> [Action item]: Taking the line with "simpa using List.zip_map'" as the first and the line with "rw [List.getElem?_map, List.getElem?_range" as the last, set down exactly every line in that range from the entries below, and no more.

─── Extracted records

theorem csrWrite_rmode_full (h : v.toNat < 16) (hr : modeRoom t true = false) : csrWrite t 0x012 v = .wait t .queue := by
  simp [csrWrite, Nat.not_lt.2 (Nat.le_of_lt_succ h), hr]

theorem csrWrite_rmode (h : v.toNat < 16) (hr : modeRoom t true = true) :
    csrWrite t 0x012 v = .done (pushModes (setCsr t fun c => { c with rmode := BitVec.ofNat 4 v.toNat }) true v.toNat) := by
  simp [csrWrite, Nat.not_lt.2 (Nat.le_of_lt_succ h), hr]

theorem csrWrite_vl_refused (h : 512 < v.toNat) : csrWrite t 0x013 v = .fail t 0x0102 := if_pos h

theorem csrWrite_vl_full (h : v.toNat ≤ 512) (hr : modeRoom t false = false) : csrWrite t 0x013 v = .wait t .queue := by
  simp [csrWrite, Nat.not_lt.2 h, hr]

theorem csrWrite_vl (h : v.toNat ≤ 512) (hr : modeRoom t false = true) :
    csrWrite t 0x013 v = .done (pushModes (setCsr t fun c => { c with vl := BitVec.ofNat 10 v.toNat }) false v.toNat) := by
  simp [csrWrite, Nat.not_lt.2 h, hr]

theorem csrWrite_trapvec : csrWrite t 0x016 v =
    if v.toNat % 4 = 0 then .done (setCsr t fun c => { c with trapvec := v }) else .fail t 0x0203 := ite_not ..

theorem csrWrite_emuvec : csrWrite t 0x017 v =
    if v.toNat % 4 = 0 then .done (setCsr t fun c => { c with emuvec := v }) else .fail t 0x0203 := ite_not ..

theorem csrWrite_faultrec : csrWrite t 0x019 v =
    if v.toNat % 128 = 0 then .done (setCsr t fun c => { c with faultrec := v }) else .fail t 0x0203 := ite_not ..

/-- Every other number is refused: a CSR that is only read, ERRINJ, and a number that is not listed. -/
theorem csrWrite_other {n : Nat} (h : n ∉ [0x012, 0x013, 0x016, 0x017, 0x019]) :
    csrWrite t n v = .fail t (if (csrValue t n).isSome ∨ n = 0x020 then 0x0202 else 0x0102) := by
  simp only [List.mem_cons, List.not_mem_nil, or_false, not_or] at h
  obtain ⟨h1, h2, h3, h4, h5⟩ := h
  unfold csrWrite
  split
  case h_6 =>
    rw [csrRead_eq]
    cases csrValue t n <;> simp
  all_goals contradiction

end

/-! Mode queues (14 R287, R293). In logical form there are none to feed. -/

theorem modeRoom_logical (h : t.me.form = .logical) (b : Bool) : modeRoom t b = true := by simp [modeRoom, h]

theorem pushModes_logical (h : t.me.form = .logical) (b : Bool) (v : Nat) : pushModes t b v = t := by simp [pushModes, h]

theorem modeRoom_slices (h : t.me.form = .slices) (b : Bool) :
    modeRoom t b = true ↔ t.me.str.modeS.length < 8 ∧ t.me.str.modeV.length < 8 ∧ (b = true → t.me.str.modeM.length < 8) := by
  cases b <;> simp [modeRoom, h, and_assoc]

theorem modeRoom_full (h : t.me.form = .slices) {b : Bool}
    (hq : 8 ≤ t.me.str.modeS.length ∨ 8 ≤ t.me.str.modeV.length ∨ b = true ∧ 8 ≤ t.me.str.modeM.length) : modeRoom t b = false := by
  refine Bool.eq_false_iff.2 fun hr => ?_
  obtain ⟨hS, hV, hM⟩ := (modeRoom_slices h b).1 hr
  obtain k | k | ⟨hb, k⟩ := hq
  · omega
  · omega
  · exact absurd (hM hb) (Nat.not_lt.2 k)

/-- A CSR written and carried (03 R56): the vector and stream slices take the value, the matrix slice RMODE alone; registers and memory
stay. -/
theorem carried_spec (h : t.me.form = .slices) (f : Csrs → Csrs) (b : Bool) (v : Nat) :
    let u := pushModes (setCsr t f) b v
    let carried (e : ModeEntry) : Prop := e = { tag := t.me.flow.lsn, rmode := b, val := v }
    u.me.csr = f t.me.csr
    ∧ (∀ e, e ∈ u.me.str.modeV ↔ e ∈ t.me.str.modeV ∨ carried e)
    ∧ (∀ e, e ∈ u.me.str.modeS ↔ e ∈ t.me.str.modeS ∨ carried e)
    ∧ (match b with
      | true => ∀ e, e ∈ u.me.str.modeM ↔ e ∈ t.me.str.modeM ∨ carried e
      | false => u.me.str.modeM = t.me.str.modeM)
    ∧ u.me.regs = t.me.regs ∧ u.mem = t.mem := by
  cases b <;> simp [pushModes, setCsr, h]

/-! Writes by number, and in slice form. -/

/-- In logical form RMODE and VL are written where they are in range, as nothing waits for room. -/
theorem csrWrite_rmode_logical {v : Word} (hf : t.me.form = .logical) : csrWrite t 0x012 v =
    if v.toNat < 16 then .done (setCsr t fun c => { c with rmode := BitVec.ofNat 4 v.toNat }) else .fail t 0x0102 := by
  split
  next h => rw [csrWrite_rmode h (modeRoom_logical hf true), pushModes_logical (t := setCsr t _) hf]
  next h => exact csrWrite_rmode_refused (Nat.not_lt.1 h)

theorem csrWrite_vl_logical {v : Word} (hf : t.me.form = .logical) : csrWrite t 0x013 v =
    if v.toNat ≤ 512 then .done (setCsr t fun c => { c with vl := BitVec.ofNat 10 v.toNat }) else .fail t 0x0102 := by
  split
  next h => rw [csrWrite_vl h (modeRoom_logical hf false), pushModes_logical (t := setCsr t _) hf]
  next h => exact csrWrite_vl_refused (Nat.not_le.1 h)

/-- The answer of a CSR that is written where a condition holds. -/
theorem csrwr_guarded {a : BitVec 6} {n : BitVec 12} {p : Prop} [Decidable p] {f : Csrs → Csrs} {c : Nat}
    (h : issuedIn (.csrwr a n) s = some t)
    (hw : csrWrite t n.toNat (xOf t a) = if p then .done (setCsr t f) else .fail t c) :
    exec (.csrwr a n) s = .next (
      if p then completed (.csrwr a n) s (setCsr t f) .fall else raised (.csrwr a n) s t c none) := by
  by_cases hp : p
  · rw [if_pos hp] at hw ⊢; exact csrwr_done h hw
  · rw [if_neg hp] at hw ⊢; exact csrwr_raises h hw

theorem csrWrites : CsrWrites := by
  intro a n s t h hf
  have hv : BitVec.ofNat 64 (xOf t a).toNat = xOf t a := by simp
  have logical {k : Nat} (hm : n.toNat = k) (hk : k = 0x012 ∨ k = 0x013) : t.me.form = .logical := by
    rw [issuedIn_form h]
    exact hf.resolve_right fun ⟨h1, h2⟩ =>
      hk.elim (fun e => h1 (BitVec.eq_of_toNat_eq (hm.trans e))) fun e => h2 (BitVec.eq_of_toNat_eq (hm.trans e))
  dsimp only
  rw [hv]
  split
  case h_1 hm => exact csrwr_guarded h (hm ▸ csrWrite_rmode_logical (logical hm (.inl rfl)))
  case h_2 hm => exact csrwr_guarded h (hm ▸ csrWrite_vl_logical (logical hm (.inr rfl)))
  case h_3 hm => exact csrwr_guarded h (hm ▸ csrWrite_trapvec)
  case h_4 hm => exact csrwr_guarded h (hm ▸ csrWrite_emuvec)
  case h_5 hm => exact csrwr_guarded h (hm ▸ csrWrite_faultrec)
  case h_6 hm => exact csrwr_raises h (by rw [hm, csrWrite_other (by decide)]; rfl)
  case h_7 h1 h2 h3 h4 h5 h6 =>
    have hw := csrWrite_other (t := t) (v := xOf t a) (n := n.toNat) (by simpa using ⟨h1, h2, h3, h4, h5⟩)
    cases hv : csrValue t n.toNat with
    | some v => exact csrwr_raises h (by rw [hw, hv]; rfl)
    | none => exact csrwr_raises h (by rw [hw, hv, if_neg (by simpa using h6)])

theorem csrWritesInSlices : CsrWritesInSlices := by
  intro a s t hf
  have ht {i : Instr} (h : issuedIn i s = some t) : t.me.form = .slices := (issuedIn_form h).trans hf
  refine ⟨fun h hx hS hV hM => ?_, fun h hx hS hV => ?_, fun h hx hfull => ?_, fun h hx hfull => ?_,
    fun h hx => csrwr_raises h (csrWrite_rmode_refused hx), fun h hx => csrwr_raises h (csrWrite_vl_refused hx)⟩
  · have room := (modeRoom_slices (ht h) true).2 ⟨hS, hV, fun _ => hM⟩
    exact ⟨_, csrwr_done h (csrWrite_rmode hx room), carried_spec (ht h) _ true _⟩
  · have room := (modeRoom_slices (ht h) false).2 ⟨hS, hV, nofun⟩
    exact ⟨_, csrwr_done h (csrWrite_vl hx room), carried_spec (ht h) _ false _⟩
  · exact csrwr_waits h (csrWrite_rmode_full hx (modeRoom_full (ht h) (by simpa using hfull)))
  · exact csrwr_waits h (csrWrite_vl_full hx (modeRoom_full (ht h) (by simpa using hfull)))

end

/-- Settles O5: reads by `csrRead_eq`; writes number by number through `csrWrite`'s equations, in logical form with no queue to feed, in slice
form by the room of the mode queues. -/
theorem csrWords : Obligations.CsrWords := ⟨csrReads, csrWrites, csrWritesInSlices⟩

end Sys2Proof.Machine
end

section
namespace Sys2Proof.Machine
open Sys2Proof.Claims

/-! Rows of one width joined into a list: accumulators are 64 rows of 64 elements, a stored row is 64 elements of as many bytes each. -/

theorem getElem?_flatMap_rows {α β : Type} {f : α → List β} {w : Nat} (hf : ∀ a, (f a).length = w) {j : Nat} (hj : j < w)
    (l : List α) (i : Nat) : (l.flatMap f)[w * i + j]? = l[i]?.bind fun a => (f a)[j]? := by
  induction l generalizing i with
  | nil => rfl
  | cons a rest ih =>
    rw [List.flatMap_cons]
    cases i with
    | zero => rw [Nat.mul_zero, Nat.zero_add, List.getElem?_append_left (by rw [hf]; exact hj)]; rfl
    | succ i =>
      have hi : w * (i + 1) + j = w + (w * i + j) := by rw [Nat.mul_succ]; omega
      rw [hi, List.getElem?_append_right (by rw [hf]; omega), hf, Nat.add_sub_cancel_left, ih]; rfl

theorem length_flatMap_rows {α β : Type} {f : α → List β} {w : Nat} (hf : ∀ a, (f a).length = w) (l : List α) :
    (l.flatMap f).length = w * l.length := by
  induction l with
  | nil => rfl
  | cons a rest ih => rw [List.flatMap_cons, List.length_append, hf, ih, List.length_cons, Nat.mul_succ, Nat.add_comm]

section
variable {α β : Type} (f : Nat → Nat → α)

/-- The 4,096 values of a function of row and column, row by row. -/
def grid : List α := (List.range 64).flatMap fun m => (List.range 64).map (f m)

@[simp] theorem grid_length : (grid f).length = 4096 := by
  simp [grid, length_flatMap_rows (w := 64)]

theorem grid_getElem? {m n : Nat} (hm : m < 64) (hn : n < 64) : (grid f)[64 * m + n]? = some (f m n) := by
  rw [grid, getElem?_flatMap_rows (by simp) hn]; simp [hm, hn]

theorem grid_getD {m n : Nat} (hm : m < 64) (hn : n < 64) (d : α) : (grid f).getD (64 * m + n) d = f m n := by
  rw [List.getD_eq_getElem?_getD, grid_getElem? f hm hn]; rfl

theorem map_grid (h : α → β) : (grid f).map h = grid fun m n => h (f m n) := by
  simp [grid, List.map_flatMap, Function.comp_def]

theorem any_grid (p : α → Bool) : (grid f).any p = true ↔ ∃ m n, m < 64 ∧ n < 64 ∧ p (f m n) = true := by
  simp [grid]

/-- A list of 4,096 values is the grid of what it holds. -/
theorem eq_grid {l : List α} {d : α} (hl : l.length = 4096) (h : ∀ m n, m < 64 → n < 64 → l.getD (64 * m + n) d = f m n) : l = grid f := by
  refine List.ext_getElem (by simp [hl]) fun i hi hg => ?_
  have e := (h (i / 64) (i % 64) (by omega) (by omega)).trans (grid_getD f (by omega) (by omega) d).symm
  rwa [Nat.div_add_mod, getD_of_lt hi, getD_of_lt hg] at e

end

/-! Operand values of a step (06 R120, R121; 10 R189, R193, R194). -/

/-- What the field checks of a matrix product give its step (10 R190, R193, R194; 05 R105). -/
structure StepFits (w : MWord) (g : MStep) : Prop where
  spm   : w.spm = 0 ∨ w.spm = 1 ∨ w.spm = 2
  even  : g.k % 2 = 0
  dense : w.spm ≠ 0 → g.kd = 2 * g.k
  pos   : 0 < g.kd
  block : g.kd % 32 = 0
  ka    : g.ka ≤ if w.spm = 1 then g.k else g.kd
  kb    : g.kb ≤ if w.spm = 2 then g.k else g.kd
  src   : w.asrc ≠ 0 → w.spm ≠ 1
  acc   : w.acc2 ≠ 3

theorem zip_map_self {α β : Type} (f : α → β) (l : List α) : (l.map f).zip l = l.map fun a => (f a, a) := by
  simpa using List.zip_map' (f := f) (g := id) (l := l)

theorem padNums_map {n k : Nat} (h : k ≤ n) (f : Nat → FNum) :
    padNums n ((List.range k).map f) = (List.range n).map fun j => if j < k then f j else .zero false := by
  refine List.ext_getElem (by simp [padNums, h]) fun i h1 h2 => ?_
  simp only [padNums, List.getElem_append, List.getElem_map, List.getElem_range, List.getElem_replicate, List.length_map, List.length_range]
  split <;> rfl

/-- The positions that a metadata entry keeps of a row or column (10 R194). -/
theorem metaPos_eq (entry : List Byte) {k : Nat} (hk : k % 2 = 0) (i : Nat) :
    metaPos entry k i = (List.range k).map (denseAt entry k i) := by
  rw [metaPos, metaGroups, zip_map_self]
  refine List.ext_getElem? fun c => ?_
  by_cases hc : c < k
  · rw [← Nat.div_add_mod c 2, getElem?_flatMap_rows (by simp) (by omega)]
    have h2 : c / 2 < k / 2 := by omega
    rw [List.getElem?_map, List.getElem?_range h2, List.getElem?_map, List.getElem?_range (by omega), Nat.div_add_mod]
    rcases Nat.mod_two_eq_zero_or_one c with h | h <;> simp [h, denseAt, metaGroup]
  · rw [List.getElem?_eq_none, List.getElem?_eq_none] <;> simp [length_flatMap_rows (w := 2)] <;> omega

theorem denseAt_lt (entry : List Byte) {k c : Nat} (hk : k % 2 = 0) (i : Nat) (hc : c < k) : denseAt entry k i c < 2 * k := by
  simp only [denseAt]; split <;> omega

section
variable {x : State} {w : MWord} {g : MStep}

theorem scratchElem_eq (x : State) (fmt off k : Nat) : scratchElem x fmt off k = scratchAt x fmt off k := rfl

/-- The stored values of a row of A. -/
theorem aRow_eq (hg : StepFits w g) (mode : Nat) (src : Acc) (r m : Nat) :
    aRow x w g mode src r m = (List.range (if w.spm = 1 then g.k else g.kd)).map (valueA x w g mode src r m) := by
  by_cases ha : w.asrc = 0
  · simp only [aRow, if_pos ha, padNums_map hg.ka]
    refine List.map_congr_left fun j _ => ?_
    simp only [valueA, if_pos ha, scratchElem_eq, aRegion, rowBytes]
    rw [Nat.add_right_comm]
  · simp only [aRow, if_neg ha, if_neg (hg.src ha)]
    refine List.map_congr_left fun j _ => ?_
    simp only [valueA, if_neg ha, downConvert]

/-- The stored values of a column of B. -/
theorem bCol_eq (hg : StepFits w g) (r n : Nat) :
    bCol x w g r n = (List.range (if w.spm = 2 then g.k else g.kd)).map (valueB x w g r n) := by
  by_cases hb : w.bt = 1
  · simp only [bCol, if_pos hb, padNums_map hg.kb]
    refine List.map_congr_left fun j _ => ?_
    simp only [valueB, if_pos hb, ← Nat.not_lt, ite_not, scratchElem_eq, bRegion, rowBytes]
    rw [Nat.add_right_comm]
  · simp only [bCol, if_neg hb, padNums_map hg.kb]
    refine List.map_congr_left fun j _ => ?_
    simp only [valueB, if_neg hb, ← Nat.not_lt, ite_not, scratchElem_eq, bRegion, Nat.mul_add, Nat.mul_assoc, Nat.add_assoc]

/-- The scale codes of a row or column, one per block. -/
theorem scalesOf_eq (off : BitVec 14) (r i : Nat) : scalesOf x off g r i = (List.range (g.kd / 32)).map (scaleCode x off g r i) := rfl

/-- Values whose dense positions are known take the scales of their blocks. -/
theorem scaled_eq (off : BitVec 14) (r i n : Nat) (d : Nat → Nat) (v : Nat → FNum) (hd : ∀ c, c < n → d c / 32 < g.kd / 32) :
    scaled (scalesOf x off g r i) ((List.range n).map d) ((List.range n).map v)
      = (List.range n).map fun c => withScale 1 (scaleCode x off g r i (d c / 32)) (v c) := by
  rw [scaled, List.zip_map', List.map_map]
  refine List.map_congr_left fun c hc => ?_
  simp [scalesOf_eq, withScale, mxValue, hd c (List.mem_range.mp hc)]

──────

> [Response to the exercise]:
  simpa using List.zip_map' (f := f) (g := id) (l := l)

theorem padNums_map {n k : Nat} (h : k ≤ n) (f : Nat → FNum) :
    padNums n ((List.range k).map f) = (List.range n).map fun j => if j < k then f j else .zero false := by
  refine List.ext_getElem (by simp [padNums, h]) fun i h1 h2 => ?_
  simp only [padNums, List.getElem_append, List.getElem_map, List.getElem_range, List.getElem_replicate, List.length_map, List.length_range]
  split <;> rfl

/-- The positions that a metadata entry keeps of a row or column (10 R194). -/
theorem metaPos_eq (entry : List Byte) {k : Nat} (hk : k % 2 = 0) (i : Nat) :
    metaPos entry k i = (List.range k).map (denseAt entry k i) := by
  rw [metaPos, metaGroups, zip_map_self]
  refine List.ext_getElem? fun c => ?_
  by_cases hc : c < k
  · rw [← Nat.div_add_mod c 2, getElem?_flatMap_rows (by simp) (by omega)]
    have h2 : c / 2 < k / 2 := by omega
    rw [List.getElem?_map, List.getElem?_range h2, List.getElem?_map, List.getElem?_range (by omega), Nat.div_add_mod]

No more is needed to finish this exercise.